/-- The image takes the next sequence and its programs begin; SSV is told a hold-up image's sequence (R161, R163, R181). -/
def State.buildImage (s : State) (g : Gather) (x : CommitImage) : State :=
  match s.dsc.request g.request with
  | none => s.setDsc { s.dsc with gather := none }
  | some r =>
    let r1 := { r with ops := imageOps s.dsc.nextSlot x, built := true }
    let d := s.dsc.mapRequest r.id fun _ => r1
    let s1 := s.setDsc
      { d with
        gather := none
        nextSeq := if x.seq = Config.maxSequence then x.seq else x.seq + 1
        seqSpent := x.seq == Config.maxSequence }
    let s2 := if x.cause = .holdup then s1.setSsv { s1.ssv with record := .numbered x.seq } else s1
    s2.startNext r1

/-- A unit gives DSC its part; the last part builds the image (R161 to R163). -/
def State.takePart (s : State) (u : UnitId) : State :=
  match s.dsc.gather with
  | none => s
  | some g =>
    let g1 := g.take s u
    match g1.image s.dsc.nextSeq with
    | some x => s.buildImage g1 x
    | none => s.setDsc { s.dsc with gather := some g1 }

/-- UNIT_IMAGE_PART (R162). -/
def execUnitImagePart (u : UnitId) (s : State) : Host.Outcome State Fault Refusal := .next (s.takePart u)

/-! ## Completion and failure (R153, R156 to R158) -/

/-- The image sequence in a request's remaining marker. -/
def markerSeq (ops : List ArrayOp) : Option Nat :=
  ops.findSome? fun op =>
    match op with
    | .program (.imageMarker _ x) => some x.seq
    | _ => none

/-- DSC reports a request's end to its client, and does what follows an image or an image-region erase (R156, R161, R163,
R164). `seq` is the sequence of the image the request wrote. -/
def State.finishRequest (s : State) (r : StoreRequest) (seq : Option Nat) : State :=
  match r.client with
  | .holdup => (s.reportHoldup true (seq.getD 0)).advanceSlot
  | .routineImage => s.advanceSlot.placeRoutine
  | .commandedImage o =>
    (if r.dropped then s
      else s.setMail { s.mail with ssv := s.mail.ssv ++ [.commandedImage o true] }).advanceSlot.placeRoutine
  | .imageErase => s.setDsc { s.dsc with awaitsErase := false }
  | .calendarMark => s
  | .frozenWrite | .frozenErase _ | .append | .profileErase _ | .calendarErase _ | .calendarWrite _ _ | .config _ _
  | .lengthWrite _ _ _ | .lengthRestore _ _ | .lifecycleMark _ | .profileRead _ _ _ | .frozenRead _ _ =>
    s.sendStore ⟨r.client, .completed, r.records, r.set⟩

/-- The sector the hold-up commit erased itself no longer awaits an erase-ahead (R161, log 13). -/
def State.holdupErased (s : State) : State :=
  s.setDsc { s.dsc with awaitsErase := false, queue := s.dsc.queue.filter fun r => r.client != .imageErase }

/-- A request after one of its operations completed: its end, the next operation of its burst, or a new choice (R156). -/
def State.afterOperation (s : State) (r : StoreRequest) (op : ArrayOp) (used : Nat) : State :=
  let r1 := { r with ops := r.ops.drop 1 }
  let s1 := s.setDsc { (s.dsc.mapRequest r.id fun _ => r1) with inFlight := none }
  match r1.ops with
  | [] =>
    if r1.client = .holdup ∧ r1.built = false then
      (s1.holdupErased.setDsc { s1.holdupErased.dsc with grant := some ⟨r.id, used + 1⟩ }).beginGather r1
    else
      (s1.setDsc { (s1.dsc.dropRequest r.id) with grant := none }).finishRequest r1 (markerSeq [op])
  | _ :: _ =>
    if used + 1 < 4 then (s1.setDsc { s1.dsc with grant := some ⟨r.id, used + 1⟩ }).startNext r1
    else s1.setDsc { s1.dsc with grant := none }

/-- How many operations of the burst under way have run. -/
def Dsc.burst (d : Dsc) : Nat :=
  match d.grant with
  | some g => g.used
  | none => 4

/-- An operation completed; its request may have been refused while its erase was suspended (R160). -/
def State.operationDone (s : State) (x : InFlight) : State :=
  match s.dsc.request x.request with
  | some r => s.afterOperation r x.op s.dsc.burst
  | none => s.setDsc { s.dsc with inFlight := none, grant := none }

/-- The configuration record held after a program: a verified configuration marker makes its record the one held (R166). -/
def heldAfter (held : ConfigRecord) (p : Program) : ConfigRecord :=
  match p with
  | .configMarker _ x => x
  | .configBody _ | .calendarBody _ _ | .calendarMarker _ _ | .activationMark _ | .frozenBody _ | .frozenMarker _ _
  | .imagePage _ _ | .imageMarker _ _ | .intervalRecord _ _ | .lifecycleBody _ | .lifecycleMarker _ => held

/-- The store alarm set, with STORE_FAULT at the Utility Link and the Optical Port (R159). -/
def State.raiseAlarm (s : State) : State :=
  ((s.setDsc { s.dsc with alarm := true }).report .ulk .storeFault true).report .opt .storeFault true

/-- Whether a queued request survives FAULT: reads, and the hold-up commit (R155, R158). -/
def StoreRequest.survives (r : StoreRequest) : Bool := r.client.isRead || r.client == .holdup

/-- The end of the request whose program failed: refused to its client; the hold-up commit failed; an image's slot is passed
(R158, R161, R164). -/
def State.failRequest (s : State) (r : StoreRequest) : State :=
  if r.client = .holdup then (s.reportHoldup false ((markerSeq r.ops).getD 0)).advanceSlot
  else if r.client.isImage then (if r.dropped then s else s.refuseClient r.client).advanceSlot
  else s.refuseClient r.client

/-- A failed program puts the store into FAULT (R158). -/
def State.enterFault (s : State) (x : InFlight) : State :=
  let failed := s.dsc.request x.request
  let s1 := s.setDsc { (s.dsc.dropRequest x.request) with fault := true, inFlight := none, grant := none }
  let s2 :=
    match failed with
    | some r => s1.failRequest r
    | none => s1
  let s3 := (s2.dsc.queue.filter fun r => !r.survives).foldl (fun t r => t.refuseClient r.client) s2
  (s3.setDsc { s3.dsc with queue := s3.dsc.queue.filter StoreRequest.survives }).raiseAlarm

/-- A program completes: verified at the first or second comparison, or failed (R157, R158). -/
def State.programDone (s : State) (x : InFlight) (p : Program) (r : ArrayResult) : State :=
  match r, s.store.program p with
  | .good, some st | .retried, some st =>
    ((s.setStore st).setDsc { s.dsc with held := heldAfter s.dsc.held p }).operationDone x
  | .good, none | .retried, none | .failed, _ => (s.setStore (s.store.tear p)).enterFault x

/-- The interval records valid in some slots, as stored (R98, log 21). -/
def Store.recordsAt (st : Store) (slots : List Nat) : List IntervalRecord :=
  slots.filterMap fun n =>
    match st.profile.lookup n with
    | some (.whole r) => some r
    | _ => none

/-- The array after a read: a frozen set whose check fails is no valid record from then on, so that the next scan leaves it
out (R119, R212). -/
def Store.readBack (st : Store) (op : ArrayOp) (r : ArrayResult) : Store :=
  match op, r with
  | .readFrozen slot, .failed =>
    match st.frozen.lookup slot with
    | some _ => { st with frozen := st.frozen.put slot .torn }
    | none => st
  | _, _ => st

/-- The frozen set in a slot, where its check passes (R119, log 10). -/
def Store.frozenAt (st : Store) (slot : Nat) (r : ArrayResult) : Option FrozenSet :=
  match st.frozen.lookup slot, r with
  | some (.whole f), .good | some (.whole f), .retried => some f
  | _, _ => none

/-- What DSC does when the operation on the array completes (R153, R156, R157). -/
def State.completeOperation (s : State) (x : InFlight) (r : ArrayResult) : State :=
  match x.op with
  | .program p => s.programDone x p r
  | .erase sector => (s.setStore (s.store.erase sector)).operationDone x
  | .readRecords slots =>
    (s.setDsc (s.dsc.mapRequest x.request fun q =>
      { q with records := q.records ++ s.store.recordsAt slots })).operationDone x
  | .readFrozen slot =>
    ((s.setStore (s.store.readBack x.op r)).setDsc
      (s.dsc.mapRequest x.request fun q => { q with set := s.store.frozenAt slot r })).operationDone x

/-- Whether DSC has reported the image of the pending RESTART complete, and SSV has not yet taken the report (R186). -/
def State.restartReported (s : State) : Bool :=
  match s.ssv.commanded with
  | some o => s.mail.ssv.contains (.commandedImage o true)
  | none => false

/-- OPERATION_COMPLETION (R153); nothing without an operation in flight. An operation that DSC starts after the completion of
the pending RESTART's image completes no more: it is lost with the restart (R186, log 33). -/
def execOperationCompletion (r : ArrayResult) (s : State) : Host.Outcome State Fault Refusal :=
  .next
    (if s.restartReported then s
    else
      match s.dsc.inFlight with
      | some x => s.completeOperation x r
      | none => s)

/-! ## The order of the hold-up commit (R160) -/

/-- Whether an erase of a sector runs on under the hold-up commit: the image region alone (R160). -/
def imageSector (sector : Nat) : Bool := decide (7 ≤ sector) && decide (sector ≤ 14)

/-- The operation in flight at the order: a read abandoned, an erase outside the image region suspended, any other left to
complete with its burst at an end (R160). -/
def Dsc.interrupt (d : Dsc) : Dsc :=
  match d.inFlight with
  | none => { d with grant := none }
  | some x =>
    match x.op with
    | .program _ => { d with grant := some ⟨x.request, 4⟩ }
    | .erase sector =>
      if imageSector sector then { d with grant := some ⟨x.request, 4⟩ }
      else { d with inFlight := none, suspended := some x, grant := none }
    | .readRecords _ | .readFrozen _ => { d with inFlight := none, grant := none }

/-- Whether a request is a routine or commanded image whose programs were under way (R160). -/
def StoreRequest.underWay (r : StoreRequest) : Bool := r.client.isServiceImage && r.built

/-- Whether a request's operation is on the array. -/
def Dsc.running (d : Dsc) (id : Nat) : Bool :=
  match d.inFlight with
  | some x => x.request == id
  | none => false

/-- The queue after the order: reads removed; an image under way cut to its operation in flight, or removed (R160). DESIGN
CHOICE (log 12): an image whose marker is in flight counts as dropped too; the marker completes, and SSV is sent no report. -/
def Dsc.cutQueue (d : Dsc) : Dsc :=
  { d with
    queue := d.queue.filterMap fun r =>
      if r.client.isRead then none
      else if r.underWay then
        if d.running r.id then some { r with ops := r.ops.take 1, dropped := true } else none
      else some r }

/-- Whether the order removes an image between its two bursts, whose slot is then passed (R160, R164). -/
def Dsc.cutsIdleImage (d : Dsc) : Bool := d.queue.any fun r => r.underWay && !d.running r.id

/-- DSC takes the order of the hold-up commit (R160); a build not yet complete is discarded (log 12). A routine image cut
between its bursts leaves the queue, so that a flag set since its build places another (R163). -/
def State.orderHoldup (s : State) : State :=
  let cut := s.dsc.cutsIdleImage
  let s1 := s.setDsc { s.dsc.cutQueue.interrupt with gather := none }
  let s2 := if cut then s1.advanceSlot.placeRoutine else s1
  (s2.enqueue .holdup []).grantArray

/-- DSC at the return to MAINS without a restore: a suspended erase resumes and completes before the next grant (R161,
R182). -/
def Dsc.returned (d : Dsc) : Dsc :=
  match d.suspended with
  | some x => { d with suspended := none, inFlight := some x, grant := some ⟨x.request, 4⟩ }
  | none => d

end Sys2Proof.Machine
end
....
* **Task statement**
Everything from the line with "s.programDone x p r" through the line with "((s.setStore (s.store.readBack x.op" should be written out exactly as it appears above, end lines included, and nothing outside that range.

* **Answer for this exercise**
  | .program p => s.programDone x p r
  | .erase sector => (s.setStore (s.store.erase sector)).operationDone x
  | .readRecords slots =>
    (s.setDsc (s.dsc.mapRequest x.request fun q =>
      { q with records := q.records ++ s.store.recordsAt slots })).operationDone x
  | .readFrozen slot =>
    ((s.setStore (s.store.readBack x.op r)).setDsc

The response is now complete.